$P(x): x ≤ 0,$
$Q(x): $x^2$ = 1,$
$R(x): x $ is odd,
$S(x): x = x + 1.$
Statement:
$∀x ∈ Z, S(x) → R(x) \;\;\;\;\;\;\;\;\;\;\;\;\;\;\;\;(1)$
$∃x ∈ Z$ such that $Q(x) ∧ ∼ R(x) \;\;(2)$
$∃x ∈ Z$ such that $P(x) → S(x) \;\;\;\;(3)$
I try to let $x$ in $S(x)$ is even and odd to prove $S(x) → R(x)$, $x = (2n+1) + 1 =2n +2$ this is an even, so this statement is false?
The true set of $Q(x)$ is $\{-1, 1\}$, the set is not satisfactory for $~R(x)$, because $~R(x)$ is an even.
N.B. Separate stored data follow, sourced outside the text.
theorem strapRetry_starts {code : BitVec 6} {k : Nat} {s : State} (hphase : s.boot.phase = .strapWait k) (henv : s.boot.env ≠ none)
    (hend : guardCode code = false ∨ 8 ≤ k + 1) : ∃ env, strapRetry code s = runStart env code s := by
  obtain ⟨env, he⟩ := Option.ne_none_iff_exists'.mp henv
  refine ⟨env, ?_⟩
  unfold strapRetry
  rw [hphase, he]
  refine if_neg ?_
  rcases hend with h | h
  · simp [h]
  · simp only [Bool.and_eq_true, decide_eq_true_eq, not_and]
    omega

/-! ## The release (R508) -/

/-- The unit powered, with what it finds at its start. -/
def fitted (env : StartEnv) (s : State) : State := setBoot (fun b => { b with env := some env, testEn := env.testEn, power := .run, target := .run }) s

/-- BKP and CTL run, the OTP is loaded and the first event is recorded. -/
def firstRun (env : StartEnv) (s : State) : State :=
  let u := otpLoad (setIsl 1 ⟨.run, 0, false⟩ (setIsl 0 ⟨.run, 0, false⟩ (fitted env s)))
  event 1 0x00 (reg u 0x1004).toNat [] (evtStart u)

section
variable {env : StartEnv} {s : State} (hphase : s.boot.phase = .inReset) (hmain : s.boot.mainSupply = true) (hblank : env.preset = none)
include hphase hmain hblank

theorem resetRelease_of_held (hok : ctlTrimOk s = false) : resetRelease env s =
    setReg 0x1004 (BitVec.ofNat 32 ((1 - fieldOf s 0x1000 31 31) * 2 ^ 17 + 8)) (setBoot (fun b => { b with phase := .trimHold }) (fitted env s)) := by
  have htake : (fun b : Boot => { takeFitted env b with env := some env, testEn := env.testEn, power := .run, target := .run }) =
      fun b => { b with env := some env, testEn := env.testEn, power := .run, target := .run } := by
    funext b
    unfold takeFitted
    rw [hblank]
  have htrim : ctlTrimOk (fitted env s) = false := hok
  unfold resetRelease
  rw [if_neg (by simp [hphase, hmain]), htake]
  exact if_pos (by rw [show setBoot _ s = fitted env s from rfl, htrim]; rfl)

theorem resetRelease_of_ok (hok : ctlTrimOk s = true) : resetRelease env s =
    if guardCode env.strap then setBoot (fun b => { b with phase := .strapWait 0, strapCode := env.strap }) (firstRun env s)
    else runStart env env.strap (firstRun env s) := by
  have htake : (fun b : Boot => { takeFitted env b with env := some env, testEn := env.testEn, power := .run, target := .run }) =
      fun b => { b with env := some env, testEn := env.testEn, power := .run, target := .run } := by
    funext b
    unfold takeFitted
    rw [hblank]
  have htrim : ctlTrimOk (fitted env s) = true := hok
  unfold resetRelease
  rw [if_neg (by simp [hphase, hmain]), htake]
  exact if_neg (by rw [show setBoot _ s = fitted env s from rfl, htrim]; decide)

end

/-- The islands after the first steps: BKP and CTL in RUN, the others as they were. -/
theorem firstRun_isl (env : StartEnv) (s : State) : (firstRun env s).isl = (setIsl 1 ⟨.run, 0, false⟩ (setIsl 0 ⟨.run, 0, false⟩ s)).isl :=
  ((evtStart_changes _).same .isl (by decide))

theorem firstRun_boot (env : StartEnv) (s : State) : (firstRun env s).boot.env = some env ∧ (firstRun env s).boot.power = .run := by
  have hboot : (firstRun env s).boot = (otpLoad (setIsl 1 ⟨.run, 0, false⟩ (setIsl 0 ⟨.run, 0, false⟩ (fitted env s)))).boot :=
    (evtStart_changes _).same .boot (by decide)
  rw [hboot]
  exact ⟨rfl, rfl⟩

/-- Settles O36: the release holds, waits or starts; a wait reads the strap again. -/
theorem startUp : Obligations.StartUp := by
  unfold Obligations.StartUp
  refine ⟨?trimHold, ?guard, ?start, ?outside, ?again, ?retryStart, ?provision⟩
  case trimHold =>
    intro env s hregs hphase hmain hblank hok
    have hregs' : (setBoot (fun b => { b with phase := .trimHold }) (fitted env s)).RegsOk := hregs
    refine ⟨_, congrArg Host.Outcome.next (resetRelease_of_held hphase hmain hblank hok), rfl, ?_⟩
    have hword : BitVec.ofNat 32 ((1 - fieldOf s 0x1000 31 31) * 2 ^ 17 + 8) = causeWord (1 - fieldOf s 0x1000 31 31) 0 0 8 := by simp [causeWord]
    rw [reg_setReg_same hregs', hword]
    exact (bits_causeWord (by omega) (by decide) (by decide) (by decide)).1
  case guard =>
    intro env s hsound hphase hmain hblank hok hguard
    obtain ⟨-, -, hmaps⟩ := hsound
    obtain ⟨henv, hpower⟩ := firstRun_boot env s
    have hexec := (resetRelease_of_ok hphase hmain hblank hok).trans (if_pos hguard)
    obtain ⟨hctl, hrest⟩ := islOf_of_set (t := setBoot (fun b => { b with phase := .strapWait 0, strapCode := env.strap }) (firstRun env s))
      ((setIsl_changes 0 ⟨.run, 0, false⟩ s).mapsOk hmaps) (firstRun_isl env s)
    refine ⟨_, congrArg Host.Outcome.next hexec, rfl, henv, rfl, hpower, ?_, hctl, fun n hn => ?_⟩
    · rw [hrest 0 (by decide), islOf_setIsl_same hmaps]
    · rw [hrest n (by omega), islOf_setIsl_ne hmaps _ (by omega)]
  case start =>
    intro env s hphase hmain hblank hok hguard
    have hexec := (resetRelease_of_ok hphase hmain hblank hok).trans (if_neg (by simp [hguard]))
    exact ⟨_, congrArg Host.Outcome.next hexec, runStart_phase ..⟩
  case outside => exact fun env s hphase => congrArg Host.Outcome.next (if_pos (by simp [hphase]))
  case again => exact fun code k s hphase henv hguard hk => congrArg Host.Outcome.next (strapRetry_waits hphase henv hguard hk)
  case retryStart =>
    intro code k s hphase henv hend
    obtain ⟨env, hexec⟩ := strapRetry_starts hphase henv hend
    exact ⟨_, congrArg Host.Outcome.next hexec, runStart_phase ..⟩
  case provision =>
    intro code k s hphase henv hguard hmode hnext
    obtain ⟨env, hexec⟩ := strapRetry_starts hphase henv (.inl hguard)
    obtain ⟨hstart, hprovision, hcode, hvalid⟩ := runStart_provision (env := env) hguard hmode hnext
    exact ⟨_, congrArg Host.Outcome.next (hexec.trans hstart), rfl, hprovision, hcode, hvalid, rfl⟩

end Sys2Proof.Machine
end

section
/-!
SUPPORT. O37: installs, the boot control record and OTP programming (R522, R523, R529, R534).
-/
namespace Sys2Proof.Machine

/-! ## Words of AU bits -/

/-- A register whose lowest `n` bits are AU fields, each of one bit. -/
def auLow (off n : Nat) : Bool :=
  match regDef off with
  | some d => d.flds.all (fun f => f == bitField f.lo) && (List.range n).all fun i => d.flds.contains (bitField i)
  | none => false

theorem auLow_spec {off n : Nat} (h : auLow off n = true) :
    ∃ d, regDef off = some d ∧ (∀ f ∈ d.flds, f = bitField f.lo) ∧ ∀ i, i < n → bitField i ∈ d.flds := by
  unfold auLow at h
  cases hd : regDef off with
  | none => simp [hd] at h
  | some d =>
    rw [hd] at h
    simp only [Bool.and_eq_true, List.all_eq_true, beq_iff_eq, List.mem_range, List.contains_iff_mem] at h
    exact ⟨d, rfl, h.1, h.2⟩

/-- The masks of RST_BOOT_SEL and of RST_BOOT_INSTALL cover their bits. -/
theorem bit_selMask (i : Nat) : bit 0xF i = decide (i < 4) := by
  by_cases hi : i < 32
  · have hall : ∀ j < 32, bit 0xF j = decide (j < 4) := by decide
    exact hall i hi
  · rw [bit_of_ge _ (by omega), decide_eq_false (by omega)]

theorem bit_installMask (i : Nat) : bit 0x7 i = decide (i < 3) := by
  by_cases hi : i < 32
  · have hall : ∀ j < 32, bit 0x7 j = decide (j < 3) := by decide
    exact hall i hi
  · rw [bit_of_ge _ (by omega), decide_eq_false (by omega)]

/-! ## RST_BOOT_SEL (R523) -/

theorem regDef_bootSel : ∃ d, regDef 0x17024 = some d ∧ auMaskOk d 0xF = true ∧ ∀ (v old : W32) (i : Nat), i < 4 → bit (storeWord auCan d 0xF v old) i = bit v i := by
  obtain ⟨d, hd, hflds, hmem⟩ := auLow_spec (off := 0x17024) (n := 4) (by decide)
  have hok : ∃ d, regDef 0x17024 = some d ∧ auMaskOk d 0xF = true := ⟨_, rfl, by decide⟩
  obtain ⟨d', hd', hm⟩ := hok
  cases hd.symm.trans hd'
  refine ⟨d, hd, hm, fun v old i hi => ?_⟩
  rw [bit_auStored hd hflds (fun j hj => hmem j (by rw [bit_selMask] at hj; exact of_decide_eq_true hj)), bit_selMask, if_pos (decide_eq_true hi)]

/-- A store of AU bits changes registers alone. -/
theorem auStore_changes_low {off : Nat} (hoff : ¬(0x500 ≤ off ∧ off < 0x530)) (d : RegDef) (mask v : W32) (s : State) :
    Changes [.regs, .setup] s (auStore d off mask v s) := by
  have hstore : auStore d off mask v s = putWord off (newWord auCan d off mask v s) s := if_neg (by simpa using hoff)
  rw [hstore]
  exact putWord_changes ..

/-- A write of RST_BOOT_SEL acts on its four bits, with FLS in RUN. -/
theorem auWrite_bootSel {v : W32} {s : State} (hup : blockDown 0x17024 s = false) (hfls : islInRun s 4 = true) :
    ∃ w u, auWrite .none 0x17024 0xF v s = (bootSel w u, .done) ∧ (∀ i, i < 4 → bit w i = bit v i) ∧ u.boot = s.boot := by
  obtain ⟨d, hd, hm, hbits⟩ := regDef_bootSel
  refine ⟨newWord auCan d 0x17024 0xF v s, auStore d 0x17024 0xF v s, ?_, fun i hi => hbits v _ i hi, ?_⟩
  · have hsel : auBootSel d 0xF v s = (bootSel (newWord auCan d 0x17024 0xF v s) (auStore d 0x17024 0xF v s), .done) := by
      unfold auBootSel
      rw [hfls]
      rfl
    unfold auWrite
    rw [hd]
    dsimp only
    rw [hm, hup, if_neg (by decide), if_neg Bool.false_ne_true, if_neg (by decide), if_neg (by decide), if_neg (by decide), if_pos rfl, hsel]
  · exact (auStore_changes_low (by decide) ..).same .boot (by decide)

theorem auWrite_bootSel_media {v : W32} {s : State} (hup : blockDown 0x17024 s = false) (hfls : islInRun s 4 = false) :
    auWrite .none 0x17024 0xF v s = (s, .media) := by
  obtain ⟨d, hd, hm, -⟩ := regDef_bootSel
  have hsel : auBootSel d 0xF v s = (s, .media) := by
    unfold auBootSel
    rw [hfls]
    rfl
  unfold auWrite
  rw [hd]
  dsimp only
  rw [hm, hup, if_neg (by decide), if_neg Bool.false_ne_true, if_neg (by decide), if_neg (by decide), if_neg (by decide), if_pos rfl, hsel]

theorem bootSel_trial {v : W32} {s : State} (h3 : bit v 3 = false) (h2 : bit v 2 = true) : (bootSel v s).boot =
    { s.boot with ctl := { s.boot.ctl with seq := s.boot.ctl.seq + 1, trial := some (bit v 0, bit v 1, false) } } := by
  unfold bootSel
  rw [h3, h2]
  rfl

theorem bootSel_confirmed {v : W32} {s : State} (h3 : bit v 3 = false) (h2 : bit v 2 = false) :
    (bootSel v s).boot.ctl = ⟨s.boot.ctl.seq + 1, bit v 0, bit v 1, none⟩ := by
  unfold bootSel
  rw [h3, h2]
  rfl

theorem bootSel_confirm {v : W32} {s : State} (h3 : bit v 3 = true) (htrial : s.boot.trialRun = true) : (bootSel v s).boot =
    { s.boot with ctl := ⟨s.boot.ctl.seq + 1, s.boot.runImage, s.boot.runBundle, none⟩, trialRun := false } := by
  unfold bootSel confirmTrial
  rw [h3, htrial]
  rfl

/-! ## RST_BOOT_INSTALL (R522) -/

theorem regDef_install : ∃ d, regDef 0x17028 = some d ∧ auMaskOk d 0x7 = true ∧ ∀ (v old : W32) (i : Nat), i < 3 → bit (storeWord auCan d 0x7 v old) i = bit v i := by
  obtain ⟨d, hd, hflds, hmem⟩ := auLow_spec (off := 0x17028) (n := 3) (by decide)
  have hok : ∃ d, regDef 0x17028 = some d ∧ auMaskOk d 0x7 = true := ⟨_, rfl, by decide⟩
  obtain ⟨d', hd', hm⟩ := hok
  cases hd.symm.trans hd'
  refine ⟨d, hd, hm, fun v old i hi => ?_⟩
  rw [bit_auStored hd hflds (fun j hj => hmem j (by rw [bit_installMask] at hj; exact of_decide_eq_true hj)), bit_installMask, if_pos (decide_eq_true hi)]

/-- GO is the third bit; the kind and the slot are the other two. -/
theorem auWrite_install {v : W32} {obj : Staged} {s : State} (hregs : s.RegsOk) (hup : blockDown 0x17028 s = false) (hidle : s.boot.install = none)
    (hgo : bit v 2 = true) : ∃ u, auWrite obj 0x17028 0x7 v s = (installGo (bit v 1) (bit v 0) obj u, .done) ∧ Changes [.regs, .setup] s u := by
  obtain ⟨d, hd, hm, hbits⟩ := regDef_install
  have hstore : auStore d 0x17028 0x7 v s = setReg 0x17028 (clearActs 0x17028 (newWord auCan d 0x17028 0x7 v s)) s := rfl
  have hword : ∀ i, i < 2 → bit (reg (auStore d 0x17028 0x7 v s) 0x17028) i = bit v i := fun i hi => by
    have hacts : clearActs 0x17028 (newWord auCan d 0x17028 0x7 v s) = setBits (newWord auCan d 0x17028 0x7 v s) 2 2 0 := rfl
    rw [hstore, reg_setReg_same hregs, hacts, bit_setBits _ _ _ (Nat.le_refl 2) (by decide), if_neg (by omega)]
    exact hbits v _ i (by omega)
  have hon : bit (0x7 &&& v) 2 = true := by
    rw [bit_and, hgo, bit_installMask]
    rfl
  have hinstall : auInstall d 0x7 v obj s = (installGo (bit v 1) (bit v 0) obj (auStore d 0x17028 0x7 v s), .done) := by
    unfold auInstall
    dsimp only
    rw [hon, hidle, if_neg (by decide), if_pos rfl, hword 1 (by decide), hword 0 (by decide)]
  refine ⟨auStore d 0x17028 0x7 v s, ?_, auStore_changes_low (by decide) ..⟩
  unfold auWrite
  rw [hd]
  dsimp only
  rw [hm, hup, if_neg (by decide), if_neg Bool.false_ne_true, if_neg (by decide), if_neg (by decide), if_neg (by decide), if_neg (by decide),
    if_pos rfl, hinstall]

/-- What an install looks at: boot, archive and islands. -/
theorem installGo_congr {kind slot : Bool} {obj : Staged} {s u : State} (hboot : u.boot = s.boot) (harch : u.arch = s.arch) (hisl : u.isl = s.isl) :
    (installGo kind slot obj u).boot = (installGo kind slot obj s).boot := by
  have hrun : ∀ n, islInRun u n = islInRun s n := fun n => by unfold islInRun islOf; rw [hboot, hisl]
  have hwindow : window u = window s := by unfold window evtMounted; rw [hboot, harch, hrun]
  have hslot : slotRuns kind slot u = slotRuns kind slot s := by unfold slotRuns; rw [hboot]
  have hword : ∀ n, otpWord u n = otpWord s n := fun n => by unfold otpWord; rw [hboot]
  have himage : ∀ i, imageOk u i = imageOk s i := fun i => by unfold imageOk signerDigest; simp only [hword]
  have hbundle : ∀ b, bundleOk u b = bundleOk s b := fun b => by unfold bundleOk ownerDigest wrapDisabled; simp only [hword]
  unfold installGo
  dsimp only
  simp only [hboot, hwindow, hslot, himage, hbundle, hrun]
  split_ifs <;> simp only [setBoot, hboot]

/-- Is the staged object one that the kind names and that passes its checks? -/
def stagedOk (kind : Bool) (obj : Staged) (s : State) : Prop :=
  match obj with | .image i => kind = false ∧ imageOk s i = true | .bundle b => kind = true ∧ bundleOk s b = true | .none => False

theorem installGo_starts {kind slot : Bool} {obj : Staged} {s : State} (hidle : s.boot.install = none) (hwindow : window s = true)
    (hslot : slotRuns kind slot s = false) (hfls : islInRun s 4 = true) (hok : stagedOk kind obj s) :
    (installGo kind slot obj s).boot = { s.boot with installCode := 1, install := some (obj, slot) } := by
  unfold installGo
  dsimp only
  rw [if_neg (by simp [hidle]), if_neg (by simp [hwindow]), if_neg (by simp [hslot])]
  cases obj with
  | none => exact hok.elim
  | image i =>
    obtain ⟨hkind, hi⟩ := hok
    rw [if_neg (by simp [hkind, hi]), if_neg (by simp [hfls])]
    rfl
  | bundle b =>
    obtain ⟨hkind, hb⟩ := hok
    rw [if_neg (by simp [hkind, hb]), if_neg (by simp [hfls])]
    rfl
Thus this is false.
I have no idea about this one, I find $P(x)\leq 0$, but there no result is satisfactory for $S(x)$, so this is false..?
The first statement, $$∀x ∈ Z, S(x) → R(x)$$ is true because $S(x)$ is always false.
You are correct on the second one.
The third statement is also true. You may pick $x=2$ for example.